The New Chinese Tort Law: Conflict Rules on Tort Untouched


I am grateful to Fang Xiao, a postdoctoral fellow and lecturer at the Renmin University School of Law in Beijing, for contributing this report.

The Tort Law of the People’s Republic of China was adopted at the 12th session of the Standing Committee of the Eleventh National People’s Congress on December 26, 2009 and promulgated on the same day according to President Decree No. 21. It shall come into force on July 1, 2010.

The Tort Law consists of 12 chapters and 92 articles, divided into General Provisions, Constituting Liability and Methods of Assuming Liability, Circumstances to Waive Liability and Mitigate Liability, Special Provisions on Tortfeasors, Product Liability, Liability for Motor Vehicle Traffic Accident, Liability for Medical Malpractice, Liability for Environmental Pollution, Liability for Ultrahazardous Activity, Liability for Harm Caused by Domestic Animal, Liability for Harm Caused by Object and Supplementary Provision.

Different from the Contract Law of the P.R.C. (1999), which stipulates in Article 126 a conflict rule on the law applicable to contract, this new legislation does not include clause on the law applicable to tort. The present system of law application on tort will not be changed in waiting for the new Chinese legislation of the conflict rules on foreign related commercial and civil relations.

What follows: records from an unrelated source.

@[simp] theorem Dev.epochs_slicesLeft (d : Dev) (dp : Nat) : (d.slicesLeft dp).epochs = d.epochs := by
  unfold Dev.slicesLeft
  split <;> simp

theorem Dev.epochs_serviceDone (d : Dev) (now : Nat) (p : Publ) : (d.serviceDone now p).epochs = d.epochs := by
  unfold Dev.serviceDone
  split
  · dsimp only
    split <;> simp
  · simp only [Dev.epochs_slicesLeft, Dev.epochs_swapDone, Dev.epochs_substituted]
    rfl
  · rfl
  · rfl

theorem Dev.epochs_logService (d : Dev) (a : Nat) : (d.logService a).epochs = d.epochs := by
  refine Dev.foldl_proj (π := Dev.epochs) ?_ _ _
  intro e f
  rfl

theorem Dev.epochs_publishAst (d : Dev) (now a : Nat) (m : CMap) (dissolve : Bool) (cmd : Option Nat) :
    (d.publishAst now a m dissolve cmd).epochs = d.epochs := by
  obtain ⟨-, -, -, -, -, -, -, h⟩ := d.publishAst_law now a m dissolve cmd
  exact h

/-- The new maps of a service change leave the epoch that carries them. -/
theorem Dev.epochs_publishAsts (now : Nat) (f : Nat → CMap → CMap) (l : List Nat) (d : Dev) :
    (l.foldl (fun d a => match (d.ast a).cur with
      | some m => (d.publishAst now a (f a m) false none).logService a
      | none => d) d).epochs = d.epochs := by
  refine Dev.foldl_proj (π := Dev.epochs) (fun e a => ?_) l d
  split
  · rw [Dev.epochs_logService, Dev.epochs_publishAst]
  · rfl

/-- A service change goes first, as one epoch. -/
theorem Dev.publish_service {d : Dev} (hlive : d.comp.twoLive = false) (hedit : ∃ p ∈ d.comp.waiting, p.edit.isSome = true)
    (now : Nat) : ∃ e : Dev, d.publish now = e.after now ∧ e.comp.epoch = (d.comp.epoch + 1) % 65536 ∧
      e.comp.prevEpoch = d.comp.epoch ∧ e.comp.twoLive = true ∧ ∀ p ∈ e.comp.waiting, p.edit = none := by
  obtain ⟨p, hp, hedit⟩ := hedit
  have hany : (d.comp.waiting.any fun p => p.edit.isSome) = true := List.any_eq_true.mpr ⟨p, hp, hedit⟩
  have hne : (d.comp.waiting.filter fun p => p.edit.isSome).isEmpty = false := by
    rw [List.isEmpty_eq_false_iff_exists_mem]
    exact ⟨p, List.mem_filter.mpr ⟨hp, hedit⟩⟩
  simp only [Dev.publish, hlive, Bool.false_eq_true, if_false, hany, if_true]
  unfold Dev.publishService
  dsimp only
  rw [hne, if_neg Bool.false_ne_true]
  generalize hd1 : (d.onComp _).nextEpoch now 0 = d1
  have hepochs1 : d1.comp.epoch = (d.comp.epoch + 1) % 65536 ∧ d1.comp.prevEpoch = d.comp.epoch ∧ d1.comp.twoLive = true ∧
      ∀ p ∈ d1.comp.waiting, p.edit = none := by
    rw [← hd1]
    refine ⟨rfl, rfl, rfl, fun q hq => ?_⟩
    obtain ⟨r, hr, rfl⟩ := List.mem_map.mp hq
    exact Option.isNone_iff_eq_none.mp (List.mem_filter.mp hr).2
  refine ⟨_, rfl, ?_⟩
  have hsame := (Dev.foldl_proj (π := Dev.epochs) (fun e p => Dev.epochs_serviceDone e now p)
    (d.comp.waiting.filter fun p => p.edit.isSome) _).trans (Dev.epochs_publishAsts now
      (fun a m => (d.comp.waiting.filter fun p => p.edit.isSome).foldl (fun m p => if p.ast = a then
        (match p.edit with | some e => e.apply m | none => m) else m) m)
      (((d.comp.waiting.filter fun p => p.edit.isSome).map (·.ast)).dedup) d1)
  simp only [Dev.epochs, Prod.mk.injEq] at hsame
  obtain ⟨h1, h2, h3, h4⟩ := hsame
  exact ⟨h1.trans hepochs1.1, h2.trans hepochs1.2.1, h3.trans hepochs1.2.2.1, h4 ▸ hepochs1.2.2.2⟩
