-- ==== Sys2Proof/Decode.lean ====
section
/-! DEFINITION. What reaches the engine (a stimulus), the operation each stimulus selects, and the encoder back
(30_encoding.md R100, R103, R104). -/

namespace Sys2Proof

/-- The operands a host request or a template carries. An operation reads those its row lists (30_encoding.md R100) and
ignores the others. The spec gives the operands but no transport for them (R104: the keys bind to no bus): log entry 1. -/
structure Operands where
  b      : Byte := 0
  bytes  : List Byte := []
  ds     : Byte := 0
  fds    : BitVec 256 := 0
  fields : List (Byte × List Byte) := []
  reg    : Reg := .expDs
  value  : BitVec 256 := 0
  x      : BitVec 32 := 0
  y      : BitVec 32 := 0
  z      : BitVec 32 := 0
  tag    : Byte := 0
  number : Nat := 0
deriving DecidableEq, Repr

/-- One element of the input sequence (10_state.md R20, R39; 70_reset_and_hazards.md R280). `field` is the key of a class W row
with the data bytes that follow it on the wire (30_encoding.md R104; log entry 7). -/
inductive Stimulus where
  | rxByte (b : Byte)
  | rxDeadline
  | request (opsel : BitVec 4) (o : Operands)
  | template (t : TemplateName) (o : Operands)
  | field (key : BitVec 24) (data : List Byte)
  | reset
deriving DecidableEq, Repr

/-- Why a stimulus selects no operation of the table. -/
inductive Reject where
  /-- the `reset` event, which is no operation (70_reset_and_hazards.md R280) -/
  | resetEvent
  /-- a descriptor of the data set that has no shape (45_extractor.md R181, R188) -/
  | noShape (fd : Byte)
  /-- a field key of a set outside the enumeration (30_encoding.md R89) -/
  | unknownSet (ds : Byte)
  /-- a RAW field whose `field_length` is 0 or 1 (30_encoding.md R93) -/
  | reservedLength
  /-- fewer data bytes than `field_length` announces -/
  | fieldCutShort
deriving DecidableEq, Repr

/-- `P_SHAPES` (45_extractor.md R181). -/
def shapeOf (ds fd : Byte) : Option Shape :=
  if ds = 0x80 then
    if fd = 0x04 then some .accel else if fd = 0xD3 then some .gpsTime else none
  else if ds ∈ Config.commandSets then some .raw
  else none

/-- A value as a register of its width receives it (48_system_ops.md R233). -/
def atWidth (reg : Reg) (v : BitVec 256) : BitVec 256 :=
  match reg with
  | .expFd => v
  | .expDs | .cfg | .status => (v.setWidth 8).setWidth 256

/-- The operation an `OPSEL` selects (30_encoding.md R100, class H). -/
def decodeRequest (opsel : BitVec 4) (o : Operands) : Instr :=
  match opsel.toNat with
  | 0x0 => .cksClr
  | 0x1 => .cksUpd o.b
  | 0x2 => .cksRd
  | 0x3 => .cksSpan o.bytes
  | 0x4 => .synRearm
  | 0x5 => .decDecode o.bytes o.ds o.fds
  | 0x6 => .bldBuild o.ds o.fields
  | 0x7 => .cfgWr o.reg (atWidth o.reg o.value)
  | 0x8 => .cfgRd o.reg
  | 0x9 => .reserved9
  | 0xA => .reservedA
  | 0xB => .reservedB
  | 0xC => .reservedC
  | 0xD => .reservedD
  | 0xE => .reservedE
  | _ => .reservedF

/-- The command a template name selects (30_encoding.md R100, class P; 47_command_templates.md R212 to R219). -/
def decodeTemplate (t : TemplateName) (o : Operands) : Instr :=
  match t with
  | .idle => .cmdIdle
  | .resume => .cmdResume
  | .ppsSource => .cmdPpsSource o.bytes
  | .ppsPulse => .cmdPpsPulse o.bytes
  | .gnssOffset => .cmdGnssOffset o.x o.y o.z
  | .msgFormat => .cmdMsgFormat o.ds o.tag (o.number % 256 ^ Config.decimBytes)
  | .streamEn => .cmdStreamEn o.bytes
  | .poll => .cmdPoll o.bytes

/-- Descriptor set of a class W key, bits 23:16 (30_encoding.md R104). -/
def keySet (key : BitVec 24) : Byte := key.extractLsb' 16 8

/-- `field_length` of a class W key, bits 15:8. -/
def keyLength (key : BitVec 24) : Byte := key.extractLsb' 8 8

/-- Field descriptor of a class W key, bits 7:0. -/
def keyDescriptor (key : BitVec 24) : Byte := key.extractLsb' 0 8

/-- How many data bytes a field of this length has: the length counts its two header bytes (30_encoding.md R84). -/
def dataCount (fieldLength : Byte) : Nat := fieldLength.toNat - 2

/-- The extraction a field selects through `P_SHAPES` (30_encoding.md R103, class W). -/
def decodeField (key : BitVec 24) (data : List Byte) : Except Reject Instr :=
  if data.length < dataCount (keyLength key) then .error .fieldCutShort
  else
    let d := data.take (dataCount (keyLength key))
    match shapeOf (keySet key) (keyDescriptor key) with
    | some .accel => .ok (.extAccel d)
    | some .gpsTime => .ok (.extGpstime d)
    | some .raw =>
      if (keyLength key).toNat < 2 then .error .reservedLength
      else .ok (.extRaw (keySet key) (keyDescriptor key) d)
    | none =>
      if keySet key ∈ Config.dsEnum then .error (.noShape (keyDescriptor key))
      else .error (.unknownSet (keySet key))

/-- The operation a stimulus selects: a receive stimulus by `SYN_STATE` alone, a host request by `OPSEL`, a template by its
name, a field by its set and descriptor (30_encoding.md R103). Total: what selects nothing is rejected by name. -/
def decode (st : SynState) : Stimulus → Except Reject Instr
  | .rxByte b =>
    match st with
    | .scanning => .ok (.synByte b)
    | .synced => .ok (.rxcByte b)
  | .rxDeadline =>
    match st with
    | .scanning => .ok .synDeadline
    | .synced => .ok .rxcDeadline
  | .request opsel o => .ok (decodeRequest opsel o)
  | .template t o => .ok (decodeTemplate t o)
  | .field key data => decodeField key data
  | .reset => .error .resetEvent

/-- A class W key from its three bytes (30_encoding.md R104). -/
def fieldKey (ds fieldLength fd : Byte) : BitVec 24 := ds ++ fieldLength ++ fd

/-- The field a class W operation stands for: set, descriptor and data, with the length byte `2 + |data|`
(30_encoding.md R83, R84). -/
def encodeField (ds fd : Byte) (d : List Byte) : Stimulus :=
  .field (fieldKey ds (BitVec.ofNat 8 (d.length + 2)) fd) d

/-- The stimulus of an operation (30_encoding.md R100); operands its row does not list are zero. -/
def encode : Instr → Stimulus
  | .cksClr => .request 0x0 {}
  | .cksUpd b => .request 0x1 { b := b }
  | .cksRd => .request 0x2 {}
  | .cksSpan s => .request 0x3 { bytes := s }
  | .synRearm => .request 0x4 {}
  | .decDecode buf ds fds => .request 0x5 { bytes := buf, ds := ds, fds := fds }
  | .bldBuild ds fields => .request 0x6 { ds := ds, fields := fields }
  | .cfgWr reg v => .request 0x7 { reg := reg, value := v }
  | .cfgRd reg => .request 0x8 { reg := reg }
  | .reserved9 => .request 0x9 {}
  | .reservedA => .request 0xA {}
  | .reservedB => .request 0xB {}
  | .reservedC => .request 0xC {}
  | .reservedD => .request 0xD {}
  | .reservedE => .request 0xE {}
  | .reservedF => .request 0xF {}
  | .synByte b => .rxByte b
  | .rxcByte b => .rxByte b
  | .synDeadline => .rxDeadline
  | .rxcDeadline => .rxDeadline
  | .extAccel d => encodeField 0x80 0x04 d
  | .extGpstime d => encodeField 0x80 0xD3 d
  | .extRaw ds fd d => encodeField ds fd d
  | .cmdIdle => .template .idle {}
  | .cmdResume => .template .resume {}
  | .cmdPpsSource p => .template .ppsSource { bytes := p }
  | .cmdPpsPulse p => .template .ppsPulse { bytes := p }
  | .cmdGnssOffset x y z => .template .gnssOffset { x := x, y := y, z := z }
  | .cmdMsgFormat tds tfd dec => .template .msgFormat { ds := tds, tag := tfd, number := dec }
  | .cmdStreamEn p => .template .streamEn { bytes := p }
  | .cmdPoll p => .template .poll { bytes := p }

/-- The `SYN_STATE` that the key of a class R row names; other rows name none (30_encoding.md R104). -/
def keyState : Instr → Option SynState
  | .synByte _ => some .scanning
  | .synDeadline => some .scanning
  | .rxcByte _ => some .synced
  | .rxcDeadline => some .synced
  | _ => none

/-- The class of an operation's row (30_encoding.md R100). -/
def Instr.opClass : Instr → OpClass
  | .cksClr | .cksUpd _ | .cksRd | .cksSpan _ | .synRearm | .decDecode _ _ _ | .bldBuild _ _ | .cfgWr _ _ | .cfgRd _
  | .reserved9 | .reservedA | .reservedB | .reservedC | .reservedD | .reservedE | .reservedF => .hostRequest
  | .synByte _ | .rxcByte _ | .synDeadline | .rxcDeadline => .receive
  | .extAccel _ | .extGpstime _ | .extRaw _ _ _ => .wire
  | .cmdIdle | .cmdResume | .cmdPpsSource _ | .cmdPpsPulse _ | .cmdGnssOffset _ _ _ | .cmdMsgFormat _ _ _
  | .cmdStreamEn _ | .cmdPoll _ => .template

/-- The class of a stimulus; the `reset` event has none. -/
def Stimulus.opClass : Stimulus → Option OpClass
  | .rxByte _ | .rxDeadline => some .receive
  | .request _ _ => some .hostRequest
  | .template _ _ => some .template
  | .field _ _ => some .wire
  | .reset => none

/-- The stimulus whose key is the table word `w` of `nbits` bits, all operands zero: 8 bits hold an `OPSEL`, 16 bits the ten bits
of a class R key (kind bit 9, state bit 8, byte bits 7:0), 24 bits a class W key (30_encoding.md R104; log entry 1). Class P
rows have no key. -/
def tableStimulus (nbits w : Nat) : Option Stimulus :=
  if nbits ≤ 8 then
    if w < 16 then some (.request (BitVec.ofNat 4 w) {}) else none
  else if nbits ≤ 16 then
    if w < 1024 then
      if w / 512 = 0 then some (.rxByte (BitVec.ofNat 8 w)) else some .rxDeadline
    else none
  else if nbits ≤ 24 then
    if w < 2 ^ 24 then
      let key := BitVec.ofNat 24 w
      some (.field key (List.replicate (dataCount (keyLength key)) 0))
    else none
  else none

/-- The `SYN_STATE` bit of a class R table word; other words name no state (30_encoding.md R104). -/
def tableState (nbits w : Nat) : Option SynState :=
  if 8 < nbits ∧ nbits ≤ 16 then
    if w / 256 % 2 = 0 then some .scanning else some .synced
  else none

/-- The operation the decoder reads from a word of the opcode table. -/
def decodeTableWord (nbits w : Nat) : Option Instr :=
  match tableStimulus nbits w with
  | none => none
  | some x =>
    match decode ((tableState nbits w).getD .scanning) x with
    | .ok i => some i
    | .error _ => none

end Sys2Proof
end

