-- ==== Sys2Proof/Safety.lean ====
section
/-! DEFINITION. The invariants of 10_state.md R37 (with R32 and R40), what a later state of a run keeps of an earlier one, and
the terms the claims are written in. -/

namespace Sys2Proof.Machine

/-- The receive path's invariant in Scanning (10_state.md R37). -/
def ScanningInv (s : State) : Prop := s.rxIdx = 0

/-- The receive path's invariant in Synced (10_state.md R37): no half match, the marker in place, every cell below `RX_IDX`
written (R40), and the frame not yet complete. -/
def SyncedInv (s : State) : Prop :=
  s.synHalf = false ∧ 2 ≤ s.rxIdx.toNat ∧ rxRead s 0 = some Config.sync0 ∧ rxRead s 1 = some Config.sync1 ∧
    (∀ a < s.rxIdx.toNat, (rxRead s a).isSome) ∧
    (4 ≤ s.rxIdx.toNat → ∃ n, rxRead s 3 = some n ∧ s.rxIdx.toNat < n.toNat + 6)

/-- The invariant of the whole machine: the receive path's (10_state.md R37), the buffers' canonical form and bounds (R29), and
the reserved bits of `CFG` (R32). -/
structure Inv (s : State) : Prop where
  scanning : s.synState = .scanning → ScanningInv s
  synced   : s.synState = .synced → SyncedInv s
  rxWf     : Memory.wf s.rxBuf
  rxWithin : Memory.within s.rxBuf
  txWf     : Memory.wf s.txBuf
  txWithin : Memory.within s.txBuf
  reserved : s.cfg &&& 0xFE = 0

/-- No output is ever taken back: each trace of the earlier state starts the later one's (10_state.md R35). -/
def OutputsGrow (s t : State) : Prop :=
  s.txStream <+: t.txStream ∧ s.records <+: t.records ∧ s.errors <+: t.errors ∧ s.responses <+: t.responses

/-- Operations run one after another, stopping at the first that does not answer a next state. -/
def execAll : List Instr → State → Host.Outcome State Fault Refusal
  | [], s => .next s
  | i :: rest, s =>
    match exec i s with
    | .next t => execAll rest t
    | .fault r => .fault r
    | .refused r => .refused r

/-- `n` steps of the machine. -/
def run (n : Nat) (s : State) : Host.Outcome State Fault Refusal := Host.Core.run Sys2Proof.core n s

/-- `s[0] + s[1] + ... + s[n-1]` (41_checksum.md R117). -/
def byteSum : List Byte → Nat
  | [] => 0
  | b :: rest => b.toNat + byteSum rest

/-- `n*s[0] + (n-1)*s[1] + ... + 1*s[n-1]` (41_checksum.md R117). -/
def weightedSum : List Byte → Nat
  | [] => 0
  | b :: rest => (rest.length + 1) * b.toNat + weightedSum rest

/-- The payload length `N` a frame announces (20_memory.md R51). -/
def announced (buf : List Byte) : Nat := (byteAt buf 3).toNat

/-- A buffer that holds the whole frame it announces (44_decoder.md R157). -/
def HoldsFrame (buf : List Byte) : Prop := 6 ≤ buf.length ∧ announced buf + 6 ≤ buf.length

/-- The trailer of the frame in a buffer is the checksum of its covered bytes (44_decoder.md R158). -/
def TrailerMatches (buf : List Byte) : Prop :=
  cks (buf.take (announced buf + 4)) = (byteAt buf (announced buf + 4), byteAt buf (announced buf + 5))

/-- A buffer that passes checks 1 to 3 for the expected set `ds` (44_decoder.md R156). -/
structure PassesHeader (buf : List Byte) (ds : Byte) : Prop where
  holds   : HoldsFrame buf
  trailer : TrailerMatches buf
  set     : byteAt buf 2 = ds
  legal   : ds ∈ Config.dsEnum

/-- The payload bytes of the frame in a buffer (20_memory.md R51). -/
def payload (buf : List Byte) : List Byte := (buf.drop 4).take (announced buf)

/-- A field that fits its length byte and whose descriptor is expected (30_encoding.md R83, 44_decoder.md R163). -/
def FieldPasses (fds : BitVec 256) (f : Byte × List Byte) : Prop := f.2.length ≤ 253 ∧ expects fds f.1 = true

/-- The outcome is a next state that has `frame` appended to the transmit stream and is otherwise the same, but for the scratch
`TX_BUF`, `TX_LEN`, which holds unspecified values (46_builder.md R196, 10_state.md R21, R29; log entry 5). -/
def Emits (frame : List Byte) (s : State) (o : Host.Outcome State Fault Refusal) : Prop :=
  ∃ tb tl n, o = .next { s with txStream := s.txStream ++ frame, txBuf := tb, txLen := tl, scratchDraws := n }

/-- The frame of one field (47_command_templates.md R211, the table's encoding column): marker, set, length, field, checksum. -/
def oneFieldFrame (ds fd : Byte) (data : List Byte) : List Byte :=
  let n : Byte := BitVec.ofNat 8 (2 + data.length)
  let f := [0x75, 0x65, ds, n, n, fd] ++ data
  f ++ [(cks f).1, (cks f).2]

/-- The operations that touch the visible accumulators (10_state.md R22). -/
def usesChecksumPort : Instr → Bool
  | .cksClr | .cksUpd _ | .cksRd | .cksSpan _ => true
  | _ => false

/-- The operations that send a frame: `BLD.BUILD` and the templates, which are `BLD.BUILD` (30_encoding.md R102). -/
def sendsFrame : Instr → Bool
  | .bldBuild _ _ | .cmdIdle | .cmdResume | .cmdPpsSource _ | .cmdPpsPulse _ | .cmdGnssOffset _ _ _ | .cmdMsgFormat _ _ _
  | .cmdStreamEn _ | .cmdPoll _ => true
  | _ => false

/-- The addresses of `RX_BUF` an operation stores to in a state: the two marker bytes on a match, or the cell at `RX_IDX`
(42_synchronizer.md R127, 43_collector.md R142). -/
def storesRx (i : Instr) (s : State) : List Nat :=
  match i with
  | .synByte b => if s.synHalf = true ∧ b = 0x65 then [0, 1] else []
  | .rxcByte _ => [s.rxIdx.toNat]
  | _ => []

end Sys2Proof.Machine
end

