/-- R212, R213, R216, R217: the templates whose operands have a fixed width always send their frame, for every legal value of the
parameters (log entries 8 and 9). -/
def Obligations.FixedTemplatesSendFrame : Prop :=
  ∀ (x y z : BitVec 32) (tds tfd : Byte) (dec : Nat) (s : State),
    let sent (t : TemplateName) (d : List Byte) : List Byte :=
      oneFieldFrame (setByte (Config.template t).ds) (Config.template t).fd ((Config.template t).pre ++ d)
    Emits (sent .idle []) s (exec .cmdIdle s) ∧
    Emits (sent .resume []) s (exec .cmdResume s) ∧
    Emits (sent .gnssOffset (bytesBe32 x ++ bytesBe32 y ++ bytesBe32 z)) s (exec (.cmdGnssOffset x y z) s) ∧
    Emits (sent .msgFormat (tds :: tfd :: bytesBe dec Config.decimBytes)) s (exec (.cmdMsgFormat tds tfd dec) s)

/-- R214, R215, R218, R219: the templates that carry payload bytes send their frame when prefix and payload fit one field, and
are refused when they do not (log entry 8). -/
def Obligations.PayloadTemplatesSendFrame : Prop :=
  ∀ (p : List Byte) (s : State),
    let sent (t : TemplateName) : List Byte :=
      oneFieldFrame (setByte (Config.template t).ds) (Config.template t).fd ((Config.template t).pre ++ p)
    let fits (t : TemplateName) : Prop := (Config.template t).pre.length + p.length ≤ 253
    let tooLong : Host.Outcome State Fault Refusal := .next { s with errors := s.errors ++ [.fieldTooLong 0] }
    (fits .ppsSource → Emits (sent .ppsSource) s (exec (.cmdPpsSource p) s)) ∧
    (fits .ppsPulse → Emits (sent .ppsPulse) s (exec (.cmdPpsPulse p) s)) ∧
    (fits .streamEn → Emits (sent .streamEn) s (exec (.cmdStreamEn p) s)) ∧
    (fits .poll → Emits (sent .poll) s (exec (.cmdPoll p) s)) ∧
    (¬ fits .ppsSource → exec (.cmdPpsSource p) s = tooLong) ∧
    (¬ fits .ppsPulse → exec (.cmdPpsPulse p) s = tooLong) ∧
    (¬ fits .streamEn → exec (.cmdStreamEn p) s = tooLong) ∧
    (¬ fits .poll → exec (.cmdPoll p) s = tooLong)

/-! ## System operations -/

/-- R231. -/
def Obligations.Rearm : Prop :=
  ∀ (s : State) (st : SynState) (o : Operands),
    exec .synRearm s = .next { s with synState := .scanning, synHalf := false, rxIdx := 0 } ∧
    decode st (.request 0x4 o) = .ok .synRearm

/-- `CFG.WR` as 48_system_ops.md R233 gives it; that a request's value is read at the register's width is the model's choice (log
entry 1). -/
def Obligations.ConfigWrite : Prop :=
  ∀ (v : BitVec 256) (s : State) (st : SynState) (o : Operands),
    exec (.cfgWr .expDs v) s = .next { s with expDs := v.extractLsb' 0 8 } ∧
    exec (.cfgWr .expFd v) s = .next { s with expFd := v } ∧
    exec (.cfgWr .cfg v) s = .next { s with cfg := if v.getLsbD 0 then 1 else 0 } ∧
    exec (.cfgWr .status v) s = .next s ∧
    ∃ w, decode st (.request 0x7 o) = .ok (.cfgWr o.reg w) ∧ w.toNat = o.value.toNat % 2 ^ o.reg.width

The present rules on choice of law in tort matters were established by Article 146 of the General Principles of the Civil Law of the P.R.C. (1986) and Article 187 of the “Interpretations” of the Supreme People’s Court on its implementation (1988). According to these rules, an act committed outside the P.R.C. shall not be treated as an infringing act if under Chinese law it is not considered an infringing act (the rule of double actionability); the tort will be governed by the law of the place of the tort, which includes the place where an infringing act was committed and the place where the damage occurred, if the two places are different, the judge can make a choice between them; if both parties are citizens of or have established domicile in the same country, their common lex personalis may also be applied.

In practice, these rules vest a large discretion in courts which may use several connecting factors: place where the infringing act was committed, place where the damage occurred, common nationality and common domicile of the parties. The generally accepted suggestion on the amendment of the present rules is, in addition to the above connecting factors, that the law with the most significant relationship with the tort should be applied in priority.

2 replies
  1. Adrian Briggs says:

    Where the current rule for choice of law in tort is concerned, the real problem lies with the ‘also’ reference to the lex personalis, as Neilson v Overseas Projects Corp of Victoria demonstrated…

  2. Fang Xiao says:

    Yes. The problem lies in the statute. We could imagine how large the court’s discretion is on this issue. It overshadows the conflict rules’ function of guidance on choice of law.